*** Provided data ***

-- ==== Sys2Proof/Machine/Translate.lean ====
section
/-!
DEFINITION. From world addresses to locations (R232 to R245, R396), the HBM lines and their keys (R253), dirty tracking
(R242) and the frame slots an access waits for (R394, R395).
-/
namespace Sys2Proof.Machine

open Sys2Proof

/-- The attributes of a translation (Tables 10.4 and 10.5). -/
structure Attr where
  ah : Nat
  sa : Bool
  w : Bool
  r : Bool
  g : Bool
  pgi : Nat
deriving DecidableEq, Repr

/-- What a translation ends in. -/
inductive Trans where
  /-- A location; `walked` when a page-table entry gave it (R240). -/
  | ok (pa : Nat) (at_ : Attr) (walked : Bool)
  | xlate
  | refused
  /-- A table line that fails verification (R237). -/
  | uc
deriving DecidableEq, Repr

/-- The attributes of the global SRAM space, where identity holds (R233, R243). -/
def sramAttr : Attr := ⟨1, false, true, true, false, 0⟩

/-- The range entry that an address hits first (R236). -/
def rangeHit (rs : List (BitVec 192)) (va : Nat) : Option (BitVec 192) :=
  rs.find? fun e =>
    e.getLsbD 11 && (e.extractLsb' 12 52).toNat * 4096 ≤ va && va ≤ (e.extractLsb' 76 52).toNat * 4096 + 4095

/-- The page walk (R237), from level `lvl` down: the entry found and the size of its page. -/
def walk (s : State) (world tbl va lvl : Nat) : Except Trans (BitVec 64 × Nat) :=
  let ea := tbl + 8 * natBits va (12 + 9 * lvl) 9
  if placeOf ea == .hbm && !s.mem.lineOk world ea then .error .uc
  else
    let e : BitVec 64 := BitVec.ofNat 64 (s.mem.readNat ea 8)
    let leaf := e.getLsbD 62
    if !e.getLsbD 63 || (lvl == 3 && leaf) then .error .xlate
    else
      match lvl with
      | 0 => .ok (e, if e.getLsbD 61 then 2 ^ 16 else 2 ^ 12)
      | l + 1 =>
        if leaf then .ok (e, 2 ^ (12 + 9 * lvl))
        else if natBits e.toNat 40 2 != 0 then .error .xlate
        else walk s world (hbmBase + natBits e.toNat 12 28 * 4096) va l

/-- A frame of HBM that the world holds (R396); the firmware world holds all. -/
def State.holdsFrame (s : State) (world pa : Nat) : Bool :=
  world == 257 || (match s.world? world with
    | some w => w.frames.contains (pa / 0x200000 * 0x200000)
    | none => false)

/-- What a translated location must be (R238, R396). -/
def State.located (s : State) (world pa : Nat) (a : Attr) (walked : Bool) : Trans :=
  match placeOf pa with
  | .slice i p => if p != .hole && s.admits world i then .ok pa a walked else .refused
  | .hbm => if s.holdsFrame world pa then .ok pa a walked else .xlate
  | .none => .xlate

/-- Translate a world address (R232 to R238). -/
def State.translate (s : State) (world : Nat) (va : W64) : Trans :=
  let a := va.toNat
  if 2 ^ 48 ≤ a then .refused
  else if inSram a then .ok a sramAttr false
  else
    match s.world? world with
    | none => .xlate
    | some w =>
      match rangeHit w.ranges.toList a with
      | some e =>
        let pa := (a + natBits e.toNat 140 52 * 4096) % 2 ^ 64
        s.located world pa ⟨natBits e.toNat 8 2, e.getLsbD 10, e.getLsbD 7, e.getLsbD 6, e.getLsbD 5, 0⟩ false
      | none =>
        match walk s world (w.ptroot.toNat / 4096 * 4096) a 3 with
        | .error t => t
        | .ok (e, size) =>
          let rgn := natBits e.toNat 40 2
          if 2 ≤ rgn then .xlate
          else
            let f := natBits e.toNat 12 28 * 4096
            let pa := (if rgn == 0 then hbmBase else sramBase) + (f - f % size) + a % size
            s.located world pa ⟨natBits e.toNat 59 2, e.getLsbD 58, e.getLsbD 57, e.getLsbD 56, e.getLsbD 55,
              natBits e.toNat 42 13⟩ true

/-- The translation caches of a master hold the page (R240): core `i`'s home operations are master `i`, the copies of engine
`e` master 8192 + e. -/
def State.cachedPage (s : State) (master world va : Nat) : Bool :=
  s.disp.tlb.any fun (w, p, m) => w == world && p == va / 4096 && m == master
def State.cachePage (s : State) (master world va : Nat) : State :=
  if s.cachedPage master world va then s else s.modDisp fun d => { d with tlb := d.tlb ++ [(world, va / 4096, master)] }

/-- An access by a master must walk the tables first (R240). -/
def State.walkNeeded (s : State) (master world va : Nat) : Bool :=
  match s.translate world (BitVec.ofNat 64 va) with
  | .ok _ _ true => !s.cachedPage master world va
  | _ => false

/-- The key an HBM access uses (R253). -/
def Attr.key (a : Attr) (world : Nat) : Nat := if a.g then 257 else world

/-- Checks after translation: R, W and G (R238). -/
def Attr.admits (a : Attr) (world : Nat) (write : Bool) : Bool :=
  if write then a.w && !(a.g && world < 256) else a.r

/-- The page group's owner admits a write of group `gid` (R245). -/
def State.ownerOk (s : State) (world : Nat) (gid : BitVec 16) (a : Attr) : Bool :=
  a.pgi == 0 || (match s.world? world with
    | none => false
    | some w =>
      let d := s.mem.readNat (w.pgtbase.toNat / 65536 * 65536 + 8 * a.pgi) 8
      d % 8 == 0 && s.windowOk world d true false && (match placeOf d with | .slice _ .acc => true | _ => false)
        && s.mem.readNat d 2 == gid.toNat)

/-! ### HBM lines (R253) -/

/-- The pieces of a byte range within 256-byte lines. -/
def lineSplit (a : Nat) (bs : List Byte) (fuel : Nat) : List (Nat × List Byte) :=
  match fuel with
  | 0 => []
  | fuel + 1 =>
    if bs.isEmpty then []
    else
      let k := 256 - a % 256
      (a, bs.take k) :: lineSplit (a + k) (bs.drop k) fuel

/-- A page of a world's tables, from the table at `tbl` of level `lvl` down (R237). -/
def Mem.inTables (m : Mem) (world page tbl lvl : Nat) : Bool :=
  placeOf tbl == .hbm && (tbl == page ||
    match lvl with
    | 0 => false
    | l + 1 => (List.range 512).any fun k =>
      let e := m.readNat (tbl + 8 * k) 8
      m.lineOk world (tbl + 8 * k) && natBits e 62 2 == 2 && natBits e 40 2 == 0
        && m.inTables world page (hbmBase + natBits e 12 28 * 4096) l)

/-- The key of a line for a master of key `key`: the firmware world's accesses to page-table lines go under the key of the
world whose tables they are (R237, notes/assumptions/117.md). -/
def State.lineKey (s : State) (key pa : Nat) : Nat :=
  if key != 257 then key
  else
    match s.worlds.find? fun w => s.mem.inTables w.wid (pa / 4096 * 4096) (w.ptroot.toNat / 4096 * 4096) 3 with
    | some w => w.wid
    | none => 257

/-- Write part or all of one line under a key. `false` when a part-line write meets a line that fails: the line is then
poisoned and nothing is written. -/
def Mem.lineWrite (m : Mem) (key a : Nat) (bs : List Byte) : Bool × Mem :=
  if bs.length == 256 then (true, { m.write a bs with lines := setKey m.lines (lineOf a) ⟨key, false⟩ })
  else if m.lineOk key a then (true, m.write a bs)
  else (false, { m with lines := setKey m.lines (lineOf a) ⟨key, true⟩ })

/-- The first line of a range that fails verification under a key. -/
def Mem.badLine (m : Mem) (key a n : Nat) : Option Nat :=
  ((List.range ((a % 256 + n + 255) / 256)).find? fun k => !m.lineOk key (lineOf a + 256 * k)).map fun k => lineOf a + 256 * k

/-- Set the dirty bit of an HBM address (R242). -/
def State.dirty (s : State) (world pa : Nat) : State :=
  match s.world? world with
  | some w =>
    if w.dirtyen && placeOf pa == .hbm then
      let i := (pa - hbmBase) / 65536
      let b := w.dirtybase.toNat / 0x200000 * 0x200000 + i / 8
      s.modMem fun m =>
        if m.lineOk 257 b then m.set b (m.get b ||| BitVec.ofNat 8 (2 ^ (i % 8)))
        else { m.write (lineOf b) (List.replicate 256 0xFF) with lines := setKey m.lines (lineOf b) ⟨257, false⟩ }
    else s
  | none => s

/-! ### Frame slots (R394, R395) -/

/-- The first cycle at or after `c` whose slot is in the mask. -/
def slotFrom (mask : BitVec 1024) (c fuel : Nat) : Option Nat :=
  match fuel with
  | 0 => none
  | fuel + 1 => if mask.getLsbD (c % 1024) then some c else slotFrom mask (c + 1) fuel

/-- HBM slots of no world, and the firmware's own (R394). -/
def State.firmwareSlots (s : State) : BitVec 1024 :=
  let owned := s.worlds.foldl (fun m w => w.hbmSlots.toList.foldl (· ||| ·) m) 0
  BitVec.ofNat 1024 ((List.range 1024).foldl (fun a k =>
    if k % 16 == 8 || (k % 16 != 0 && !owned.getLsbD k) then a + 2 ^ k else a) 0)

/-- The HBM slots of a world's class; classes 4 to 15 act as 0 (R395). -/
def State.hbmMask (s : State) (world cls : Nat) : BitVec 1024 :=
  if world == 257 then s.firmwareSlots
  else
    match s.world? world with
    | some w => (w.hbmSlots.toList[if cls < 4 then cls else 0]?).getD 0
    | none => 0

/-- The next HBM slot of a world at or after a cycle. -/
def State.hbmSlot (s : State) (world cls c : Nat) : Option Nat := slotFrom (s.hbmMask world cls) c 1024

/-- The bandwidth class of the jetton that a core runs for. -/
def State.classOf (s : State) (core : Nat) : Nat := (s.jetton (s.getCore core).bnd.jetton).bwc.toNat

/-! ### The prefix region (Tables 12.1 and 12.3) -/

def Slot.reset : Slot := ⟨0, 0, false, false, false, 0, 0⟩

/-- A world's prefix record after reset. -/
def Prefix.reset (w : Nat) : Prefix := ⟨w, 0, 0, 0, 0, 0, 0, 0, [], [], []⟩

def State.prefix_ (s : State) (w : Nat) : Prefix := (s.eng.prefixes.find? (·.world == w)).getD (Prefix.reset w)

/-- Replace a world's prefix record. -/
def State.setPrefix (s : State) (p : Prefix) : State :=
  let set (l : List Prefix) : List Prefix :=
    if l.any (·.world == p.world) then l.map fun q => if q.world == p.world then p else q else l ++ [p]
  s.modEng fun e => { e with prefixes := set e.prefixes }

/-- A slot's entry; one that nothing has changed since reset is not listed (R295). -/
def Prefix.slot (p : Prefix) (j : Nat) : Slot := (getKey p.slots j).getD Slot.reset
def Prefix.setSlot (p : Prefix) (j : Nat) (x : Slot) : Prefix := { p with slots := setKey p.slots j x }

/-- World address of a slot (R293), and its physical address. -/
def Prefix.slotVa (p : Prefix) (j : Nat) : Nat := p.pbase.toNat / 16384 * 16384 + 16384 * j
def Prefix.slotPa (p : Prefix) (j : Nat) : Nat := p.pphys.toNat / 16384 * 16384 + 16384 * j

/-- A slot's entry as 128 bits (Table 12.3). -/
def Slot.bits (x : Slot) : Nat :=
  x.age % 2 ^ 64 * 2 ^ 64 + x.ref * 2 ^ 48 + x.alloc.toNat * 2 ^ 47 + x.idx.toNat * 2 ^ 46 + x.dmg.toNat * 2 ^ 45
    + x.way * 2 ^ 42 + x.bucket * 2 ^ 20

/-- A prefix record as 512 bits (Table 12.1); USED and CACHED count its slots. -/
def Prefix.bits (p : Prefix) : Nat :=
  let used := (p.slots.filter fun (_, x) => x.alloc).length
  let cached := (p.slots.filter fun (_, x) => x.idx && x.ref == 0).length
  p.slottab.toNat * 2 ^ 448 + p.pphys.toNat * 2 ^ 384 + p.pbase.toNat * 2 ^ 320 + p.quota * 2 ^ 298 + used * 2 ^ 276
    + cached * 2 ^ 254 + p.wmap.toNat * 2 ^ 128 + p.wwbase.toNat * 2 ^ 64 + p.pfdrop.toNat * 2 ^ 32 + p.world

/-- The entry that a physical address lies in, with the byte of it (R295). -/
def State.slotEntry (s : State) (a : Nat) : Option (Slot × Nat) :=
  s.eng.prefixes.findSome? fun p =>
    let base := p.slottab.toNat / 4096 * 4096
    if base ≤ a && a < base + 16 * p.quota then some (p.slot ((a - base) / 16), (a - base) % 16) else none

/-- A failing line of a prefix slot clears its way (R306); one of a weight segment clears its piece's bit and the scheduler
fetches the piece again (R314); a failing unit of a slice is marked (R331). -/
def State.noteDamage (s : State) (u : Nat) (hbm : Bool) : State :=
  if !hbm then s.modMem (·.markPoison u)
  else
    match s.eng.prefixes.find? fun p => p.slotPa 0 ≤ u && u < p.slotPa p.quota with
    | some p =>
      let d := (u - p.slotPa 0) / 16384
      (s.modEng fun e => { e with ways := e.ways.filter fun w => !(w.world == p.world && w.slot == d) }).setPrefix
        (p.setSlot d { p.slot d with dmg := true, idx := false })
    | none =>
      match s.eng.segments.find? fun g => match g.frame with
        | some f => f ≤ u && u < f + 0x200000
        | none => false with
      | some g =>
        let piece := (u - g.frame.getD 0) / 65536
        s.modEng fun e => { e with
          segments := e.segments.map fun x => if x.digest == g.digest then
            { x with pieces := x.pieces &&& ~~~(1#32 <<< piece) } else x
          demands := if e.demands.contains (g.digest, none) then e.demands else e.demands ++ [(g.digest, none)] }
      | none => s

/-- A part-line write meets a line that fails: the line is poisoned and nothing is written (R253, R306). -/
def State.failLine (s : State) (key a : Nat) : State :=
  (s.modMem fun m => { m with lines := setKey m.lines (lineOf a) ⟨key, true⟩ }).noteDamage (lineOf a) true

end Sys2Proof.Machine
end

*** End of Provided data ***

**Exercise objective:** Say how many lines of the listing above contain "digest", with no other words.

**Answer to this problem:** 2